● **Task to carry out**
Copy every line below that has the word "entries" in it.

● **Data in this exercise**
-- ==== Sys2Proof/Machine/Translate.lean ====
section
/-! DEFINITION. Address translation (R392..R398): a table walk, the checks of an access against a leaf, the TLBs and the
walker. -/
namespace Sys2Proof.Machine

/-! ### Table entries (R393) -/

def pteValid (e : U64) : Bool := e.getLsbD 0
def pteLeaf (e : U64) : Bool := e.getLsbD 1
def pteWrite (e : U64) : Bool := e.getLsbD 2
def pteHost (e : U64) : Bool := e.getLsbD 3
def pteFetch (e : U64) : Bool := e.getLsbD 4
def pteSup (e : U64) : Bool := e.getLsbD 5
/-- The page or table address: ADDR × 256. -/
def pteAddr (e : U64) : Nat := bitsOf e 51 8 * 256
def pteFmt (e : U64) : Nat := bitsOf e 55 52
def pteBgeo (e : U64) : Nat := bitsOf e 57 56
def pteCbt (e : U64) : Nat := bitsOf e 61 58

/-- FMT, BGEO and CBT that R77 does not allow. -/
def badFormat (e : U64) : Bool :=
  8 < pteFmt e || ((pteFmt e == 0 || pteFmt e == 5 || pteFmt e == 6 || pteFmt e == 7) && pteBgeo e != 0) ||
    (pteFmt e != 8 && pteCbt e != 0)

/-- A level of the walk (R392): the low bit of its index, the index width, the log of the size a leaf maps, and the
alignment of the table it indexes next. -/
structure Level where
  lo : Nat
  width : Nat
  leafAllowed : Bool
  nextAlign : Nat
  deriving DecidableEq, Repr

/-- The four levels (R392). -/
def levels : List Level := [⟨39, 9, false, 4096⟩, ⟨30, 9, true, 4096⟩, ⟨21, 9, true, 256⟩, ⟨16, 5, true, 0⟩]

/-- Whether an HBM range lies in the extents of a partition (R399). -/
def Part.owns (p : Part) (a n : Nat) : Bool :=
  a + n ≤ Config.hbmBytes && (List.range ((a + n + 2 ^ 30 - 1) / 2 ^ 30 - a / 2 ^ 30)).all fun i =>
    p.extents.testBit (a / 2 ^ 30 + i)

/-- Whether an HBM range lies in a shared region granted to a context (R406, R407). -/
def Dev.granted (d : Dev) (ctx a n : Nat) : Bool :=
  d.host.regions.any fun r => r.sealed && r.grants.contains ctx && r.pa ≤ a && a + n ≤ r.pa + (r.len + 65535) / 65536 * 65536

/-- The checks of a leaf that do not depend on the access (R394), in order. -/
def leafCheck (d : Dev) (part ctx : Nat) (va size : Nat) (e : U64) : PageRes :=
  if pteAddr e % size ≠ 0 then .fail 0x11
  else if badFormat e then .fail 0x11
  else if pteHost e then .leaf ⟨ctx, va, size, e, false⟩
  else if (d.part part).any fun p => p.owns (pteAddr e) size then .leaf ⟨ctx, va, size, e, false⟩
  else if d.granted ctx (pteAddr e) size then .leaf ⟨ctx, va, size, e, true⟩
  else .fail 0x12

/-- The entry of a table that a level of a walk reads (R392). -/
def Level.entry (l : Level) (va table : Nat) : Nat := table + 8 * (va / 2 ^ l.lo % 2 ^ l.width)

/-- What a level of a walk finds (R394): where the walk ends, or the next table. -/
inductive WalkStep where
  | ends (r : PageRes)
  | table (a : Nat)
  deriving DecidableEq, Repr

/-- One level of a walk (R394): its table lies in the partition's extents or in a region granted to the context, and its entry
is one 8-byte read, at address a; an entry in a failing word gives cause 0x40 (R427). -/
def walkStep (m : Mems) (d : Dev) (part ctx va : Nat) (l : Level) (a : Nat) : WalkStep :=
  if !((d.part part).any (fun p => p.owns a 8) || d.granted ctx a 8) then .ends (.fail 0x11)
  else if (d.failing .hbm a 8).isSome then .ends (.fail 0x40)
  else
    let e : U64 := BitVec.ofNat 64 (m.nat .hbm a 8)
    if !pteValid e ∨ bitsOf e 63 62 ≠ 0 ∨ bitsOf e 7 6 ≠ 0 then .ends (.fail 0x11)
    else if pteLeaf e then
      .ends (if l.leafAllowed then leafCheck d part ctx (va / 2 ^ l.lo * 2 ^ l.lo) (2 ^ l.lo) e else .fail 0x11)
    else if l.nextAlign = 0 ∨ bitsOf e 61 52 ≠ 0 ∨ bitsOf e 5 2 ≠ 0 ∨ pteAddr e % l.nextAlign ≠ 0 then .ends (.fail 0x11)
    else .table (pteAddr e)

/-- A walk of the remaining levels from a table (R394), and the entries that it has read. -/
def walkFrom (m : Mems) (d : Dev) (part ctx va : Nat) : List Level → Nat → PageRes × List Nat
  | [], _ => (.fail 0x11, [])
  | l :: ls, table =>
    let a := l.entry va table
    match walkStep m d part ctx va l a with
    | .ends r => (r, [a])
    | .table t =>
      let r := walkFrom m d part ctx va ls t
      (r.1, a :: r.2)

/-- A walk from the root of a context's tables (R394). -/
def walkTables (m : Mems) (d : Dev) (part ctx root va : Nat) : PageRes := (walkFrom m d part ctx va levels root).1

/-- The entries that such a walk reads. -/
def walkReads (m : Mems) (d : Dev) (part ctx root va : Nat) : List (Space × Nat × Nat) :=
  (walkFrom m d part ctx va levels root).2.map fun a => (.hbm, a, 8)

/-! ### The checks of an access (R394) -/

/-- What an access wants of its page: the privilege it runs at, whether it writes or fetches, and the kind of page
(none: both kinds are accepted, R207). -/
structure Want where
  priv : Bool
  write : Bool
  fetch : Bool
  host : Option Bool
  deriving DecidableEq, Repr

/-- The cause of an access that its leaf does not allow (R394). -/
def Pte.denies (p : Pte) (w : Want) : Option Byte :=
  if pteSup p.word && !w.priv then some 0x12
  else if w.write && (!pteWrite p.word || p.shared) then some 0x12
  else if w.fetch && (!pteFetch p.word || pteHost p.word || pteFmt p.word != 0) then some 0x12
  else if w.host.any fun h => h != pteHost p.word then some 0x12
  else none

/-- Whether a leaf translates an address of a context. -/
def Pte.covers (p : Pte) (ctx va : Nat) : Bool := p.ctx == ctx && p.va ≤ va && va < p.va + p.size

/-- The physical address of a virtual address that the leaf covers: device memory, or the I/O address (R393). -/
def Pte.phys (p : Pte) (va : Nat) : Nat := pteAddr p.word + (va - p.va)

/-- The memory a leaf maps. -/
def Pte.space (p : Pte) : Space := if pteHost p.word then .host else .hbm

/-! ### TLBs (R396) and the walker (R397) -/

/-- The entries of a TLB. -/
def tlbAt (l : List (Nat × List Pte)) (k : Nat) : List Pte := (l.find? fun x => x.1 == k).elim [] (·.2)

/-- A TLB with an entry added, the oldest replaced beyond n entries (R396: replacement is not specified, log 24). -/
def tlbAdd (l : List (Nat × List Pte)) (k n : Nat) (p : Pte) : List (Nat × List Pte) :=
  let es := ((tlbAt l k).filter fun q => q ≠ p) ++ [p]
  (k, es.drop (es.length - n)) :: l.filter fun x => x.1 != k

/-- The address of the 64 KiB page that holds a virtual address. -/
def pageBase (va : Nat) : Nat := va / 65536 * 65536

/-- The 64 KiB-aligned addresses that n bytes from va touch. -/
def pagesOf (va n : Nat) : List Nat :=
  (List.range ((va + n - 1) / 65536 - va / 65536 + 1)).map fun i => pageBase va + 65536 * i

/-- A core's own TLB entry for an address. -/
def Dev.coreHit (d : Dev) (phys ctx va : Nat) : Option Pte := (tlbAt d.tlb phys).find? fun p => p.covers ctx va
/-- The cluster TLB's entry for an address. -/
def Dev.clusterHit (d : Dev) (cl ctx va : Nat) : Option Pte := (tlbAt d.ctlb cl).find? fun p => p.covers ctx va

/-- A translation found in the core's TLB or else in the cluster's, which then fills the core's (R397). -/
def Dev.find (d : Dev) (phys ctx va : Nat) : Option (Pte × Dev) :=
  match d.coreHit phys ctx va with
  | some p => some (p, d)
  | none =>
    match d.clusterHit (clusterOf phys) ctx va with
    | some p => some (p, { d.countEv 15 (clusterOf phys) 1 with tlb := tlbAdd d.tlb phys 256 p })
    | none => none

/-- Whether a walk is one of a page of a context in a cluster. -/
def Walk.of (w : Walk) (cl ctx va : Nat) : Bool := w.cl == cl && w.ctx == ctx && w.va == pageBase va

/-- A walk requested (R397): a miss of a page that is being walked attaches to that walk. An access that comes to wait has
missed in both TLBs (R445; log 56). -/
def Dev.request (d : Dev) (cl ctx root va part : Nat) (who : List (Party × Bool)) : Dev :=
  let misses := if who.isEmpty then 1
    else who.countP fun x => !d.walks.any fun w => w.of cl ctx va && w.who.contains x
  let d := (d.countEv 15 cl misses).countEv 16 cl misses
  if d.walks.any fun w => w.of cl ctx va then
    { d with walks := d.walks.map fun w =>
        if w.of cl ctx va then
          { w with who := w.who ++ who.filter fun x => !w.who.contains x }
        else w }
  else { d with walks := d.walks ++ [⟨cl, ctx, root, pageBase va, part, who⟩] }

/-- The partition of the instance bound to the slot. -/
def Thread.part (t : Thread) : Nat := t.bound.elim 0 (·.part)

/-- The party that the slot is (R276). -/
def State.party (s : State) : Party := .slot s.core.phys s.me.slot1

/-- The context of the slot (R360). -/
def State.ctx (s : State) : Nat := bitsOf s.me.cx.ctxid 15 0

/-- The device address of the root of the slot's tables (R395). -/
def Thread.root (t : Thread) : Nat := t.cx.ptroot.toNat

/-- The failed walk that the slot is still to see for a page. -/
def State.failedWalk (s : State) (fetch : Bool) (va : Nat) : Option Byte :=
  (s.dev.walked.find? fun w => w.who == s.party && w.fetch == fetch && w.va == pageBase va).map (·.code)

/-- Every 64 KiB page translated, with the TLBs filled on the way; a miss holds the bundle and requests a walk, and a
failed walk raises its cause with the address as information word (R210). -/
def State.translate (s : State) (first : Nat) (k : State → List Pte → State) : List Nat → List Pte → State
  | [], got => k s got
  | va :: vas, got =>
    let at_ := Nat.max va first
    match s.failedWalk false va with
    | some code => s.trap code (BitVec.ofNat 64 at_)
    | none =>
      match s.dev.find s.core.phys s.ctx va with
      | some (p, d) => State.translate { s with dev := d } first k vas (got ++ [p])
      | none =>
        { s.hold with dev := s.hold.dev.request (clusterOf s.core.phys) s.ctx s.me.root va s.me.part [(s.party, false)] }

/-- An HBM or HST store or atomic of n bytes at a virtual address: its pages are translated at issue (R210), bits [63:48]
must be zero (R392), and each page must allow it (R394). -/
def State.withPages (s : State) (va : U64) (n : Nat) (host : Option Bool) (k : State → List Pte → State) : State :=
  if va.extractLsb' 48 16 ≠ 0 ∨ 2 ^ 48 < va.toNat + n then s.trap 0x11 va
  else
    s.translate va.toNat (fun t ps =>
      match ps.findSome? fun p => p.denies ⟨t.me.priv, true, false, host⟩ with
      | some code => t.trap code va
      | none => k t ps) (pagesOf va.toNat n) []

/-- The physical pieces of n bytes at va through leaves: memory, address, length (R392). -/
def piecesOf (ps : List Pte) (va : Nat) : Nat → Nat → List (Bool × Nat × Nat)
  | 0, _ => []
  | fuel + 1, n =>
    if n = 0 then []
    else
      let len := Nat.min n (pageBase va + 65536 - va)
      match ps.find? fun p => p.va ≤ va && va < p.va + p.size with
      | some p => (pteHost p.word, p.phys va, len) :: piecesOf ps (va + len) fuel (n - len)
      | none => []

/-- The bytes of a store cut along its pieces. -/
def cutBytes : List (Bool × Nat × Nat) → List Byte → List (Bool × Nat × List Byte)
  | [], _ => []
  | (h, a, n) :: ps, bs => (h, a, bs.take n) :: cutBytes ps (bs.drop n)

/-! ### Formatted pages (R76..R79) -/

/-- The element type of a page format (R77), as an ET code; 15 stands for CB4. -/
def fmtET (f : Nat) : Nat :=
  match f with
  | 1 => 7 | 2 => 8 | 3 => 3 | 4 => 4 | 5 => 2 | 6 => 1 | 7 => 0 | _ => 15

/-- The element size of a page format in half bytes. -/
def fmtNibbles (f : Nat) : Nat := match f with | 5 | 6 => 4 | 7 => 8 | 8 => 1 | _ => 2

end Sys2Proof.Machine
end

● **Solution to the problem**
/-! ### Table entries (R393) -/
/-- A walk of the remaining levels from a table (R394), and the entries that it has read. -/
/-- The entries that such a walk reads. -/
/-- The entries of a TLB. -/
/-- A TLB with an entry added, the oldest replaced beyond n entries (R396: replacement is not specified, log 24). -/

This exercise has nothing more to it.